### PROBLEM:
Give the lines below again exactly, starting with the line that holds "R397). Reset 0. -/" and going on through the line that holds "none, false. -/".

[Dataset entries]
/-- The store controller beside its registers (R387 to R414). -/
structure Store where
  /-- The 1 MiB array: bytes that do not read erased (0xFF), addresses rising (R387). Reset empty (an erased array). -/
  mem : List Host.Cell
  /-- The mount runs (STORE_STAT MOUNT). Reset true (R405, R413). -/
  mounting : Bool
  /-- Head sector and the byte at which its next record goes (R398). Reset none. -/
  head : Option Nat
  pos : Nat
  /-- Next record sequence number and next sector sequence number, 32 bits (R391, R398). Reset 0. -/
  seq : Nat
  secSeq : Nat
  /-- Erase counts of the journal sectors 64 to 223 (R398, R405). Reset 0. -/
  wear : Vector Nat 160
  /-- Sectors marked for erase and sectors retired until the next mount (R405, R412). Reset empty. -/
  toErase : List Nat
  retired : List Nat
  /-- The head is sealed: the next append opens a fresh sector (R405, R412). Reset false. -/
  sealed : Bool
  /-- STORE_WRES.state (R394). Reset none. -/
  wst : WState
  /-- STORE_WRES.refusal and key. Reset 0. -/
  refusal : Nat
  wkey : Nat
  /-- The host stage (R393). Reset none. -/
  stage : Option HostStage
  /-- The journal queue, at most 32 (R397). Reset empty. -/
  jq : List JEvent
  /-- The arrival counter of queue and stage (R398). Reset 0. -/
  order : Nat
  /-- Event records lost since the previous event record was committed (word 7, R397). Reset 0. -/
  lost : Nat
  /-- A raising has found the queue full since STORE_JLOST was last cleared: its JRNL_OVF has been raised (R397). Reset false. -/
  full : Bool
  /-- The read in progress (STORE_RD, R396) and the key of the latest read. Reset none, 0. -/
  rd : Option Nat
  rkey : Nat
  /-- The burst in progress, and whether it is a marker that waits for the energy gate (R399). Reset none, false. -/
  burst : Option Burst
  gateWait : Bool
  /-- Byte address and length of the burst last programmed (R400, R404). Reset 0, 0. -/
  span : Nat × Nat
  /-- The compaction step that runs (R401). Reset none. -/
  comp : Option Comp
  /-- Background compaction is on (STORE_STAT[10], R402). Reset false. -/
  back : Bool
  /-- Sectors copied by the running COMPACT (Table HOST-7). Reset 0. -/
  copied : Nat
  deriving DecidableEq, Repr

/-! ### Redundant pair (14_pair.md) -/

/-- Link states (PAIR_STAT.link, Table PAIR-5b). -/
inductive LinkSt
  | off | train | hello | up | lost
  deriving DecidableEq, Repr

/-- The steps of a hot takeover (Table PAIR-6). -/
inductive TakeSt
  /-- the release has been seen; PAIR_OWN_IN is being qualified -/
  | seen
  /-- the role has passed; the state commit is to come -/
  | owner
  /-- committed; no bank has left pin float yet -/
  | committed
  deriving DecidableEq, Repr

/-- The pair engine beside its registers (R415 to R442). -/
structure Pair where
  /-- Owner (PAIR_STAT.owner); false is standby (R417). Reset standby (R441). -/
  owner : Bool
  /-- State of the Clove link (Table PAIR-5b). Reset OFF. -/
  link : LinkSt
  /-- Alignment of the two receive lanes (R424). Reset false. -/
  lane0 : Bool
  lane1 : Bool
  /-- PAIR_OWN_IN, and the PWM clock since which it has read so without a break (R419, R420). Reset released. -/
  ownIn : Bool
  ownAt : Nat
  /-- PWM clock of this device's own claim, for the 10 µs of R421. Reset none. -/
  claimAt : Option Nat
  /-- PAIR_STAT.lockout, idclash and ownfault (Table PAIR-9). Reset 0. -/
  lockout : Bool
  idclash : Bool
  ownfault : Bool
  /-- A HANDOVER by the host waits (R435). Reset false. -/
  handPend : Bool
  /-- PAIR_STAT.sync, and of the partner: it is ready, and its HELLO is compatible (R425, R429). Reset 0. -/
  sync : Bool
  partnerReady : Bool
  compat : Bool
  /-- Schedule indices covered since UP, a bit each (R429). Reset 0. -/
  cover : Nat
  /-- Consecutive missed frames (R428). Reset 0. -/
  missed : Nat
  /-- End of the last good frame, or the last counted miss, in ticks (R428). Reset 0. -/
  frameAt : Nat
  /-- Tick at which the link went to LOST (R428). Reset 0. -/
  lostAt : Nat
  /-- Frame sequence number of the frames this device sends, 32 bits (R425). Reset 0. -/
  txSeq : Nat
  /-- Last MIRROR sequence sent or applied (PAIR_FSEQ). Reset 0. -/
  fseq : Nat
  /-- Next index of the round-robin of schedule records (R426). Reset 0. -/
  robin : Nat
  /-- The MIRROR, STATUS and HELLO frames last sent in a slot, with their content (R425, R426). Reset none. -/
  tx : Option Mirror
  txStatus : Option StatusFrame
  txHello : Option HelloFrame
  /-- A MIRROR frame started last at this tick (cause 8 of Table PAIR-5). Reset 0. -/
  mirrorAt : Nat
  /-- PAIR_TBOFS, 48 bits signed (R430). Reset 0. -/
  tbOfs : Nat
  /-- Causes: this device's last role change and the last release received (PAIR_LASTCAUSE). Reset 0. -/
  ownCause : Nat
  relCause : Nat
  /-- A hot takeover in progress, with the PWM clock at which the release was seen and its cause (Table PAIR-6). Reset none. -/
  take : Option TakeSt
  takeAt : Nat
  takeCause : Nat
  /-- Gate check of each bank: PWM clock since which all 18 gates sense low (R419). Reset none. -/
  gchk : Vector (Option Nat) 8
  /-- Partner banks ready (PAIR_RDY[7:0]). Reset 0. -/
  rdy : BitVec 8
  deriving DecidableEq, Repr

/-! ### Functional safety (15_safety.md) and lands (16_lands_reset.md) -/

/-- SAFE_STAT.mech (R462). -/
inductive Mech
  | testing | passed | failed
  deriving DecidableEq, Repr

/-- The safety supervisor beside its registers (R443 to R466). -/
structure Safe where
  /-- SAFE_STAT.dev. Reset 0 (R464). -/
  dev : Bool
  /-- SAFE_STAT.mech: the start-up tests run, have passed or failed (R462). Reset running. -/
  mech : Mech
  /-- Tick of the latest device-wide detection (R447), and of the reaction that stands. Reset 0. -/
  lastAt : Option Nat
  causeAt : Nat
  /-- SAFE_STAT.watchdog running; tick of the last service; the next expected value is 0x005C; a service accepted since the reaction; late already judged. Reset not running (R464). -/
  wdRun : Bool
  wdAt : Nat
  wdNext : Bool
  wdServed : Bool
  wdLate : Bool
  /-- SAFE_STAT.die_ok, 4 bits. Reset 0 (Table SAFE-7). -/
  dieOk : BitVec 4
  /-- ESTOP_N recognised active (SAFE_STAT[10]). Reset 0. -/
  estop : Bool
  deriving DecidableEq, Repr

/-- Instructions of the test port (Table LAND-9). -/
inductive TapInstr
  | extest | samplePreload | idcode | highz | clamp | bypass
  deriving DecidableEq, Repr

### RESPONSE TO THE TASK:
  /-- Event records lost since the previous event record was committed (word 7, R397). Reset 0. -/
  lost : Nat
  /-- A raising has found the queue full since STORE_JLOST was last cleared: its JRNL_OVF has been raised (R397). Reset false. -/
  full : Bool
  /-- The read in progress (STORE_RD, R396) and the key of the latest read. Reset none, 0. -/
  rd : Option Nat
  rkey : Nat
  /-- The burst in progress, and whether it is a marker that waits for the energy gate (R399). Reset none, false. -/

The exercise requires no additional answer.